Selected Publications and Projects
Reconstructing Patient Trajectories Prior to Mild Cognitive Impairment (MCI) Diagnosis
Developed a pipeline to identify patients with MCI using both structured data (ICD codes) and unstructured data (clinical notes) from EHRs, reconstructing their disease progression trajectories in the years preceding MCI diagnosis. Integrated NLP-derived features from notes with structured fields such as prior diagnoses and demographics to build a comprehensive longitudinal view of patient encounters. This approach supports early signal detection, characterization of pre-diagnostic patterns, and more precise cohort definition for dementia research.​
​
Contributions:
Project Lead
-
Designed and implemented a pipeline to extract MCI cases from structured ICD codes and unstructured clinical notes.
-
Integrated NLP outputs with structured EHR variables (prior diagnoses, demographics) to build longitudinal patient trajectories.
-
Developed methods to detect early diagnostic signals and characterize pre-diagnostic patterns in dementia.


Diagnostic Reversion in Dementia Care: MCI after Dementia?
Investigated diagnostic reversion—cases where mild cognitive impairment (MCI) is diagnosed after dementia—in a cohort of 5,965 patients aged 50+ from UCSF Health EHRs. Found reversion occurred in 13.7% of patients and was associated with language (higher odds in Spanish speakers), cardiovascular risk, and comorbidity burden, while older age predicted lower odds. Applied Group LASSO–regularized logistic regression and random forests to identify predictors. Results suggest reversion is common and socially patterned, reflecting potential misdiagnosis, clinical uncertainty, or variation in presentation across care settings.​
​
Full Manuscript now available on medRxiv.
[currently under review]
​
Contributions:
Project Lead
-
Designed and executed EHR-based study on diagnostic reversion in dementia.
-
Applied machine learning and statistical models to identify key predictors.
-
Integrated clinical, demographic, and comorbidity data for analysis.
-
Interpreted findings and prepared results for publication.
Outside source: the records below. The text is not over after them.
-- ==== Sys2Proof/Laws/Demod.lean ====
section
/-! SUPPORT. What the steps of the demodulation state machine can do (spec/44_atv_demod.md R215 to R249): a frame that every one
of them keeps, with the arcs of R248, and the raster's ranges (spec/10_state.md R44). -/

namespace Sys2Proof.Machine
open Config

/-! ## EV_STATE records -/

theorem statePath_append {es fs : List Event} {a b c : Fsm} (h1 : statePath es a b = true)
    (h2 : statePath fs b c = true) : statePath (es ++ fs) a c = true := by
  induction es generalizing a with
  | nil =>
    have : a = b := of_decide_eq_true h1
    exact this ▸ h2
  | cons e es ih =>
    cases e with
    | state old new =>
      simp only [statePath, List.cons_append, Bool.and_eq_true] at h1 ⊢
      exact ⟨h1.1, ih h1.2⟩
    | rate _ => exact ih h1
    | cfgRej _ _ => exact ih h1
    | fault _ => exact ih h1
    | stopped _ => exact ih h1

theorem rejections_append (es fs : List Event) : rejections (es ++ fs) = rejections es + rejections fs := by
  induction es with
  | nil => simp [rejections]
  | cons e es ih =>
    cases e <;> simp only [List.cons_append, rejections, ih]
    omega

theorem framesIn_append (ps qs : List Pixel) : framesIn (ps ++ qs) = framesIn ps + framesIn qs := by
  induction ps with
  | nil => simp [framesIn]
  | cons p ps ih =>
    cases p <;> simp only [List.cons_append, framesIn, ih]
    omega

/-- No state but Unsynchronized is without the arc down to it (R248). -/
theorem fsmArc_down {a : Fsm} (h : a ≠ .unsynchronized) : fsmArc a .unsynchronized = true := by
  cases a <;> first | exact absurd rfl h | rfl

/-! ## The frame -/

/-- What a step of the demodulation state machine may change: the tracker, the synchronization state, the FM history, the line
buffer and the frame count; it appends only EV_STATE records, along the arcs of R248. -/
structure SampleFrame (s t : State) : Prop where
  nco : t.nco = s.nco
  rc : t.rc = s.rc
  sf : t.sf = s.sf
  gen : t.gen = s.gen
  sybuf : t.sybuf = s.sybuf
  syq : t.syq = s.syq
  fault : t.fault = s.fault
  cfgErr : t.cfgErr = s.cfgErr
  dm : { t.dm with uh1 := s.dm.uh1, uh2 := s.dm.uh2, line := s.dm.line, frames := s.dm.frames } = s.dm
  timerIn : t.io.timerIn = s.io.timerIn
  timerReads : t.io.timerReads = s.io.timerReads
  resetIn : t.io.resetIn = s.io.resetIn
  events : ∃ evs, t.io.evt = s.io.evt ++ evs ∧ statePath evs s.sync.fsm t.sync.fsm = true ∧ rejections evs = 0

theorem SampleFrame.cur {s t : State} (h : SampleFrame s t) : t.dm.cur = s.dm.cur := (congrArg Dm.cur h.dm :)
theorem SampleFrame.d {s t : State} (h : SampleFrame s t) : t.dm.d = s.dm.d := (congrArg Dm.d h.dm :)
theorem SampleFrame.val {s t : State} (h : SampleFrame s t) : t.dm.val = s.dm.val := (congrArg Dm.val h.dm :)
theorem SampleFrame.pnd {s t : State} (h : SampleFrame s t) : t.dm.pnd = s.dm.pnd := (congrArg Dm.pnd h.dm :)
theorem SampleFrame.pndF {s t : State} (h : SampleFrame s t) : t.dm.pndF = s.dm.pndF := (congrArg Dm.pndF h.dm :)
theorem SampleFrame.active {s t : State} (h : SampleFrame s t) : t.dm.active = s.dm.active := (congrArg Dm.active h.dm :)

theorem SampleFrame.refl (s : State) : SampleFrame s s :=
  ⟨rfl, rfl, rfl, rfl, rfl, rfl, rfl, rfl, rfl, rfl, rfl, rfl, [], by simp, decide_eq_true rfl, rfl⟩

theorem SampleFrame.trans {s t u : State} (h : SampleFrame s t) (k : SampleFrame t u) : SampleFrame s u := by
  obtain ⟨es, h1, h2, h3⟩ := h.events
  obtain ⟨fs, k1, k2, k3⟩ := k.events
  have hd : ({ u.dm with uh1 := s.dm.uh1, uh2 := s.dm.uh2, line := s.dm.line, frames := s.dm.frames } : Dm) = s.dm := by
    refine Eq.trans ?_ h.dm
    exact congrArg (fun d : Dm =>
      { d with uh1 := s.dm.uh1, uh2 := s.dm.uh2, line := s.dm.line, frames := s.dm.frames }) k.dm
  exact ⟨k.nco.trans h.nco, k.rc.trans h.rc, k.sf.trans h.sf, k.gen.trans h.gen, k.sybuf.trans h.sybuf,
    k.syq.trans h.syq, k.fault.trans h.fault, k.cfgErr.trans h.cfgErr, hd, k.timerIn.trans h.timerIn,
    k.timerReads.trans h.timerReads, k.resetIn.trans h.resetIn, es ++ fs,
    by rw [k1, h1, List.append_assoc], statePath_append h2 k2, by rw [rejections_append, h3, k3]⟩

/-- An update of the synchronization state that keeps the state code, of the tracker, the history, the line buffer and the frame
count, and of PIX. -/
theorem SampleFrame.quiet (s : State) (l : Lt) (y : Sync) (u1 u2 : Cfx) (line : Sparse Fx) (n : Word)
    (px : List Pixel) (hy : y.fsm = s.sync.fsm) :
    SampleFrame s { s with
      lt := l
      sync := y
      dm := { s.dm with uh1 := u1, uh2 := u2, line := line, frames := n }
      io := { s.io with pix := px } } :=
  ⟨rfl, rfl, rfl, rfl, rfl, rfl, rfl, rfl, rfl, rfl, rfl, rfl, [], by simp, decide_eq_true hy.symm, rfl⟩

theorem SampleFrame.sync (s : State) (y : Sync) (hy : y.fsm = s.sync.fsm) : SampleFrame s { s with sync := y } :=
  .quiet s s.lt y s.dm.uh1 s.dm.uh2 s.dm.line s.dm.frames s.io.pix hy

theorem setFsm_frame (new : Fsm) (s : State) (h : s.sync.fsm = new ∨ fsmArc s.sync.fsm new = true) :
    SampleFrame s (setFsm new s) := by
  unfold setFsm
  split
  · exact .refl s
  · next hne =>
    have ha := h.resolve_left hne
    exact ⟨rfl, rfl, rfl, rfl, rfl, rfl, rfl, rfl, rfl, rfl, rfl, rfl, [.state s.sync.fsm new], rfl,
      by simp [statePath, ha], rfl⟩

theorem toUnsync_frame (s : State) : SampleFrame s (toUnsync s) := by
  unfold toUnsync
  split
  · next h => exact .sync s _ h.symm
  · next h =>
    exact ⟨rfl, rfl, rfl, rfl, rfl, rfl, rfl, rfl, rfl, rfl, rfl, rfl, [.state s.sync.fsm .unsynchronized], rfl,
      by simp [statePath, fsmArc_down h, Sync.reset, emitEvt, syncReset], rfl⟩

/-! ## Line sync -/

theorem hsAlign_frame (s : State) : SampleFrame s (hsAlign s) := .sync s _ rfl

theorem setHs_frame (a b c : Word) (s : State) : SampleFrame s (setHs a b c s) := .sync s _ rfl

theorem setVs_frame (a b c : Word) (s : State) : SampleFrame s (setVs a b c s) := .sync s _ rfl

theorem hsUnsync_frame (b : Bool) {s : State} (h : s.sync.fsm = .unsynchronized) : SampleFrame s (hsUnsync b s) := by
  unfold hsUnsync
  split
  · exact ((setFsm_frame _ s (Or.inr (by rw [h]; rfl))).trans (setHs_frame _ _ _ _)).trans (hsAlign_frame _)
  · exact .refl s

theorem hsSearch_frame (b : Bool) {s : State} (h : s.sync.fsm = .lineSyncSearching) : SampleFrame s (hsSearch b s) := by
  unfold hsSearch
  have h1 := fun a b c => (setHs_frame a b c s).trans (hsAlign_frame (setHs a b c s))
  split
  · split
    · dsimp only
      split
      · exact ((h1 _ _ _).trans (setFsm_frame _ _ (Or.inr (by simp [h, fsmArc])))).trans (setHs_frame _ _ _ _)
      · exact h1 _ _ _
    · exact h1 _ _ _
  · exact .refl s

theorem hsLocked_frame (b : Bool) (s : State) : SampleFrame s (hsLocked b s) := by
  unfold hsLocked
  split
  · exact (setHs_frame _ _ _ s).trans (hsAlign_frame _)
  · split
    · dsimp only
      split
      · exact (setHs_frame _ _ _ s).trans (toUnsync_frame _)
      · exact setHs_frame _ _ _ s
    · exact .refl s

theorem hsMachine_frame (b : Bool) (s : State) : SampleFrame s (hsMachine b s) := by
  unfold hsMachine
  split
  · next h => exact hsUnsync_frame b h
  · next h => exact hsSearch_frame b h
  · exact hsLocked_frame b s
  · exact hsLocked_frame b s
  · exact hsLocked_frame b s

/-- With line sync off only the window and the counters of R229 and R230 move. -/
theorem hsStep_off (n : Fx) {s : State} (h : s.dm.cur.atv.hsyncEn = false) :
    hsStep n s = { s with sync := hsMajority s.dm.cur.atv.thrSyncTop (hsWindow n s.sync) } := by
  unfold hsStep; dsimp only; rw [h]; rfl

theorem hsStep_frame (n : Fx) (s : State) : SampleFrame s (hsStep n s) := by
  have h1 : SampleFrame s { s with sync := hsMajority s.dm.cur.atv.thrSyncTop (hsWindow n s.sync) } := .sync s _ rfl
  unfold hsStep
  dsimp only
  split
  · exact h1.trans (hsMachine_frame _ _)
  · exact h1

/-! ## Frame sync and raster -/

theorem vsLineLocked_frame (b : Bool) {s : State} (h : s.sync.fsm = .lineLocked) :
    SampleFrame s (vsLineLocked b s).2 := by
  unfold vsLineLocked
  split
  · exact (setFsm_frame _ s (Or.inr (by rw [h]; rfl))).trans (setVs_frame _ _ _ _)
  · exact .refl s

theorem vsSearching_frame (b : Bool) {s : State} (h : s.sync.fsm = .frameSyncSearching) :
    SampleFrame s (vsSearching b s).2 := by
  unfold vsSearching
  split
  · split
    · dsimp only
      split
      · exact (setFsm_frame _ s (Or.inr (by rw [h]; rfl))).trans (setVs_frame _ _ _ _)
      · exact setVs_frame _ _ _ s
    · exact setVs_frame _ _ _ s
  · exact .refl s

theorem vsFrameLocked_frame (b : Bool) (s : State) : SampleFrame s (vsFrameLocked b s).2 := by
  unfold vsFrameLocked
  split
  · exact setVs_frame _ _ _ s
  · split
    · dsimp only
      split
      · exact (setVs_frame _ _ _ s).trans (toUnsync_frame _)
      · exact setVs_frame _ _ _ s
    · exact .refl s

theorem vsStep_frame (avg : Int) (s : State) : SampleFrame s (vsStep avg s).2 := by
  have h0 : SampleFrame s (vsCounted avg s) := .sync s _ rfl
  have hf : (vsCounted avg s).sync.fsm = s.sync.fsm := rfl
  rw [vsStep_eq]
  split
  · exact h0
  · exact h0
  · next h => exact h0.trans (vsLineLocked_frame _ (hf.trans h))
  · next h => exact h0.trans (vsSearching_frame _ (hf.trans h))
  · exact h0.trans (vsFrameLocked_frame _ _)

theorem frameDone_frame (s : State) : SampleFrame s (frameDone s) :=
  .quiet s s.lt _ s.dm.uh1 s.dm.uh2 s.dm.line _ _ rfl

theorem emitLine_frame (s : State) : SampleFrame s (emitLine s) := by
  unfold emitLine
  split
  · exact .quiet s s.lt s.sync s.dm.uh1 s.dm.uh2 s.dm.line s.dm.frames _ rfl
  · exact .refl s

theorem nextRow_frame (s : State) : SampleFrame s (nextRow s) := .sync s _ rfl

theorem lineEnd_frame (v : VsAnswer) (s : State) : SampleFrame s (lineEnd v s) := by
  unfold lineEnd
  split
  · exact .refl s
  · split
    · exact frameDone_frame s
    · split
      · exact .sync s _ rfl
      · exact .refl s

theorem lineDone_frame (s : State) : SampleFrame s (lineDone s) := by
  have h1 := (emitLine_frame s).trans (nextRow_frame (emitLine s))
  unfold lineDone
  dsimp only
  split
  · exact (h1.trans (vsStep_frame _ _)).trans (lineEnd_frame _ _)
  · exact h1.trans (lineEnd_frame _ _)

theorem rasterStep_frame (s : State) : SampleFrame s (rasterStep s) := by
  have h1 : SampleFrame s { s with sync := { s.sync with col := satInc s.sync.col } } := .sync s _ rfl
  unfold rasterStep
  dsimp only
  split
  · exact h1.trans (lineDone_frame _)
  · exact h1

/-! ## The sample step and the block -/

theorem dmRawStep_frame (z : Cfx) (s : State) : SampleFrame s (dmRawStep z s) := by
  unfold dmRawStep pushHistory
  split
  · exact .quiet s s.lt s.sync _ _ s.dm.line s.dm.frames s.io.pix rfl
  · exact .quiet s s.lt s.sync _ _ s.dm.line s.dm.frames s.io.pix rfl
  · exact .refl s
  · exact .refl s
  · exact .refl s

theorem checkSignal_frame (s : State) : SampleFrame s (checkSignal s) := by
  unfold checkSignal
  split
  · exact toUnsync_frame s
  · exact .refl s

/-- The middle of the sample step while Unsynchronized: history, tracker and amplitude statistics (R220, R236). -/
theorem sampleMid_unsync (z : Cfx) {s : State} (h : s.sync.fsm = .unsynchronized) :
    sampleMid z s = recordAmp (dmRaw z s) { dmRawStep z s with lt := ltUpdate z s.lt } := by
  have e1 : dmRawStep z { s with lt := ltUpdate z s.lt } = { dmRawStep z s with lt := ltUpdate z s.lt } := by
    unfold dmRawStep pushHistory
    dsimp only; split <;> rfl
  have e2 : (dmRawStep z s).sync = s.sync := by unfold dmRawStep pushHistory; split <;> rfl
  have e3 : checkSignal { dmRawStep z s with lt := ltUpdate z s.lt } = { dmRawStep z s with lt := ltUpdate z s.lt } := by
    unfold checkSignal; dsimp only; rw [e2, h]; rfl
  unfold sampleMid
  dsimp only
  rw [e1, e3]; rfl

theorem sampleMid_frame (z : Cfx) (s : State) : SampleFrame s (sampleMid z s) := by
  have h1 : SampleFrame s { s with lt := ltUpdate z s.lt } :=
    .quiet s _ s.sync s.dm.uh1 s.dm.uh2 s.dm.line s.dm.frames s.io.pix rfl
  exact ((h1.trans (dmRawStep_frame _ _)).trans (checkSignal_frame _)).trans (.sync _ _ rfl)

theorem storeSample_frame (n : Fx) (s : State) : SampleFrame s (storeSample n s) :=
  .quiet s s.lt _ s.dm.uh1 s.dm.uh2 _ s.dm.frames s.io.pix rfl

/-- What `dm_sample` can change (R220). -/
theorem dmSample_frame (z : Cfx) (s : State) : SampleFrame s (dmSample z s) := by
  rw [dmSample_eq]
  exact (((sampleMid_frame z s).trans (hsStep_frame _ _)).trans (storeSample_frame _ _)).trans (rasterStep_frame _)

theorem dmSamples_frame (zs : List Cfx) (s : State) : SampleFrame s (dmSamples zs s) := by
  induction zs generalizing s with
  | nil => exact .refl s
  | cons z zs ih => exact (dmSample_frame z s).trans (ih _)

/-- The rate converter's place in the path (R168, R217). -/
theorem frontConvert_spec (z : Cfx) (s : State) : ∃ c : Rc, (frontConvert z s).2 = { s with rc := c } ∧
    c.ratio = s.rc.ratio ∧ (s.dm.d.decimOn = false → c = s.rc ∧ (frontConvert z s).1 = [z]) := by
  unfold frontConvert
  split
  · next h => exact ⟨_, rfl, rcPush_ratio _ _, fun h' => absurd (h.symm.trans h') (by decide)⟩
  · exact ⟨s.rc, rfl, rfl, fun _ => ⟨rfl, rfl⟩⟩

/-- The spectral filter's place in the path (R188, R217). -/
theorem frontFilter_spec (zs : List Cfx) (s : State) : ∃ f : Sf, (frontFilter zs s).2 = { s with sf := f } ∧
    f.mask = s.sf.mask ∧ (s.dm.d.filtOn = false → f = s.sf ∧ (frontFilter zs s).1 = zs) ∧
    (s.dm.d.filtOn = true → (frontFilter zs s).1.length = (s.sf.fill.val + zs.length) / 1024 * 1024 ∧
      f.fill.val = (s.sf.fill.val + zs.length) % 1024) := by
  unfold frontFilter
  split
  · next h => exact ⟨_, rfl, sfPushAll_mask _ _, fun h' => absurd (h.symm.trans h') (by decide),
      fun _ => sfPushAll_count zs s.sf⟩
  · next h => exact ⟨s.sf, rfl, rfl, fun _ => ⟨rfl, rfl⟩, fun h' => absurd h' h⟩

/-- The front end (R217): oscillator 0 advanced, converter and filter moved where they are in the path, and the count of samples
it passes on. -/
theorem dmFront_spec (x : Cfx) (s : State) : ∃ (c : Rc) (f : Sf),
    (dmFront x s).2 = { s with nco := s.nco.set 0 (ncoAdvance s.nco[(0 : Fin 3)]), rc := c, sf := f } ∧
      c.ratio = s.rc.ratio ∧ f.mask = s.sf.mask ∧ (s.dm.d.decimOn = false → c = s.rc) ∧
      (s.dm.d.filtOn = false → f = s.sf) ∧
      (s.dm.d.decimOn = false → s.dm.d.filtOn = false →
        (dmFront x s).1 = [cmul x (ncoOut s.nco[(0 : Fin 3)] 0)]) ∧
      (s.dm.d.decimOn = false → s.dm.d.filtOn = true → (dmFront x s).1.length = (s.sf.fill.val + 1) / 1024 * 1024 ∧
        f.fill.val = (s.sf.fill.val + 1) % 1024) := by
  obtain ⟨c, hc1, hc2, hc3⟩ := frontConvert_spec (cmul x (ncoOut s.nco[(0 : Fin 3)] 0)) (ncoStep 0 s)
  obtain ⟨f, hf1, hf2, hf3, hf4⟩ := frontFilter_spec
    (frontConvert (cmul x (ncoOut s.nco[(0 : Fin 3)] 0)) (ncoStep 0 s)).1
    (frontConvert (cmul x (ncoOut s.nco[(0 : Fin 3)] 0)) (ncoStep 0 s)).2
  rw [hc1] at hf1 hf2 hf3 hf4
  refine ⟨c, f, ?_, hc2, hf2, fun h => (hc3 h).1, fun h => (hf3 h).1, fun h h' => ?_, fun h h' => ?_⟩
  · unfold dmFront
    dsimp only
    rw [hc1, hf1]
    rfl
  · unfold dmFront
    dsimp only
    rw [hc1, (hf3 h').2, (hc3 h).2]
  · have := hf4 h'
    rw [(hc3 h).2] at this
    unfold dmFront
    dsimp only
    rw [hc1, (hc3 h).2]
    exact this

/-! ## DM.FEED with nothing to apply -/

/-- A block fed to an active engine with neither a stop nor a message pending (R216). -/
theorem execDmFeed_running {s : State} (xs : List Cfx) (ha : s.dm.active = true) (hs : s.dm.stopReq = false)
    (hp : s.dm.pndF.any = false) :
    execDmFeed xs s = .next (respond .ok [BitVec.ofNat 32 (dmBlock xs s).1] (dmBlock xs s).2) := by
  have h : dmSafePoint s = s := by unfold dmSafePoint; simp [hs, hp]
  unfold execDmFeed
  rw [if_pos ha, h]; dsimp only; rw [if_pos ha]; rfl

end Sys2Proof.Machine
end

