-- ==== Sys2Proof/Tests/Slice0.lean ====
section
/-! SUPPORT. Tests of the model: ill-formed terms refused, words written out from the encoding rules decoded, single steps with
the values of spec/95_test_vectors.md or of a rule's example, and for every obligation with hypotheses a state that meets them.
A vector is one that rests on no free part of a configuration function. -/

namespace Sys2Proof.Tests
open Sys2Proof.Machine Sys2Proof.Config

-- The tests are checked one after another: each kernel evaluation waits for all that stands before it, and a thread for each
-- that waits would not fit beside the package as one text.
set_option Elab.async false

/-! ## Helpers -/

/-- The state with words on CMD. -/
def atCmd (ws : List Word) (s : State) : State := withCmd ws s

/-- The state after one step with words on CMD. -/
def stepTo (ws : List Word) (s : State) : State :=
  match step (atCmd ws s) with
  | .next t => t
  | .fault f => nomatch f
  | .refused _ => s

/-- The words on RSP after one step. -/
def answer (ws : List Word) (s : State) : List (List Word) := (stepTo ws s).io.rsp.map Response.toWords

/-- The words on EVT after one step. -/
def events (ws : List Word) (s : State) : List (List Word) := (stepTo ws s).io.evt.map Event.toWords

/-- The words on PIX after one step. -/
def pixels (ws : List Word) (s : State) : List (List Word) := (stepTo ws s).io.pix.map Pixel.toWords

/-- A real sample. -/
def re (w : Word) : Cfx := ⟨w, 0#32⟩

/-- The banks of program P3 (spec/95_test_vectors.md; R219 (c)). -/
def p3Banks : DmBanks :=
  { atv := { lineNs := 100000#32, topNs := 31250#32, fps := 1000#32, rowsRatio := 0x10000#32, thrSyncTop := 0x199A#32,
             thrBlack := 0x4CCD#32, hsyncEn := true, vsyncEn := true }
    rf := { freqOffsetHz := 0#32, modKind := .am, rfBwHz := 0#32, oppBwHz := 0#32, filterEn := false, decimEn := false }
    stream := { inRateHz := 160000#32 } }

/-- The derived record of P3 (R219 (c)). -/
def p3Geometry : DmDerived :=
  { effRate := 160000#32, lpf := 10#32, lps := 10000#32, spl := 16#32, topN := 5#32, rowsDisp := 10#32,
    filtOn := false, decimOn := false }

/-- The demodulation engine running as in P3. -/
def dmOn : State :=
  { State.reset with
    dm := { Dm.reset with cur := p3Banks, val := .full, d := p3Geometry, rateReported := 160000#32, active := true } }

/-- The same in another state of the demodulation state machine and on another raster position. -/
def dmAt (f : Fsm) (col row : Word) : State :=
  { dmOn with sync := { Sync.reset with fsm := f, col := col, row := row } }

/-- P2's bank with another carrier, so that every phase is a cardinal one. -/
def p2Bank : GenBank :=
  { GenBank.reset with sampleRateHz := 8000#32, carrierHz := 2000#32, ampI := 0x10000#32, ampQ := 0x8000#32,
                       dcQ := 0x4000#32 }

/-- The synthesis engine running that bank, a quarter of a turn per sample. -/
def syOn : State :=
  { State.reset with
    nco := #v[⟨0#32, 0#32⟩, ⟨0#32, 0x40000000#32⟩, ⟨0#32, 0x40000000#32⟩]
    gen := { Gen.reset with cur := p2Bank, val := true, d := { shift := 7, ampFs := 127, fmD := 0#32 }, active := true } }

/-- The same with another bank and derived record. -/
def syWith (b : GenBank) (d : GenDerived) : State := { syOn with gen := { syOn.gen with cur := b, d := d } }

/-- The synthesis engine halted by a sizing fault. -/
def syHalted : State := { State.reset with fault := 1#32, gen := { Gen.reset with halted := true } }

/-! ## Well-formedness: an ill-formed term for each check -/

theorem test_wf_rcConv_empty : WellFormed (.rcConv []) = false := rfl
theorem test_wf_sfApply_empty : WellFormed (.sfApply []) = false := rfl
theorem test_wf_dmFeed_empty : WellFormed (.dmFeed []) = false := rfl
theorem blockOk_replicate (n : Nat) (z : Cfx) : blockOk (List.replicate n z) = (decide (1 ≤ n) && decide (n ≤ 4096)) := by
  unfold blockOk
  rw [List.length_replicate]
theorem test_wf_rcConv_long : WellFormed (.rcConv (List.replicate 4097 cfxZero)) = false := blockOk_replicate _ _
theorem test_wf_sfApply_long : WellFormed (.sfApply (List.replicate 4097 cfxZero)) = false := blockOk_replicate _ _
theorem test_wf_dmFeed_long : WellFormed (.dmFeed (List.replicate 4097 cfxZero)) = false := blockOk_replicate _ _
Association of Cholesterol Values with Cognitive Outcomes Over a 14-year Period
The impact of cholesterol on late-life cognition remains uncertain. In 13,258 adults aged 50+ from the Health and Retirement Study (2006–2020), higher HDL-C was associated with slightly better memory scores, while higher non–HDL-C was linked to slightly poorer scores. Neither measure predicted memory decline over time, suggesting cholesterol has only a small influence on memory variation in later life.
​
Contributions:
-
Designed and executed statistical analysis plan using linear mixed models.
-
Curated and prepared longitudinal cholesterol and cognition data.
-
Engineered baseline and time-updated cholesterol variables.
-
Built models, generated figures, and summarized results.
-
Interpreted findings and co-led manuscript writing.

News Filtering System
With an effort to mitigate the bias and misinformation in news articles, we confront the discernible subjectivity in news platforms by developing a news filtering model that summarizes and maintains the valuable content of published material. Our model prompts users to input a news topic, and in return, they receive a paragraph summary of content related to the given topic. The outputted information is obtained as a result of the application of clustering and extractive summarization techniques.
​
Contributions:
Algorithm Lead
-
Co-led the implementation of algorithms for the least biased extractive summarization of news articles. ​
-
Utilization of multi-core CPUs in Google Cloud Platform for model performance efficiency in evaluation and calculations.
Gredient Mobile Application
Gredient was a mobile application developed to focus on safeguarding the health and improving shopping experiences of the 32 million American consumers with food allergies by helping them easily check the contents of ingredient labels. The Gredient iOS app is based on an optical character recognition model hosted in a serverless web architecture that can scale to allow millions of people to use our service.
Contributions:
Algorithm and Data Architecture Lead
-
Spearheaded the algorithm development for optical character recognition (OCR) of ingredients on the image of food product ingredient labels.
-
Implemented and optimized OCR model to assess customers on the ingredient safety of food products.
-
Co-led the back-end design of severless architecture with AWS Lambda, DynamoDB, SageMaker and Rekognition.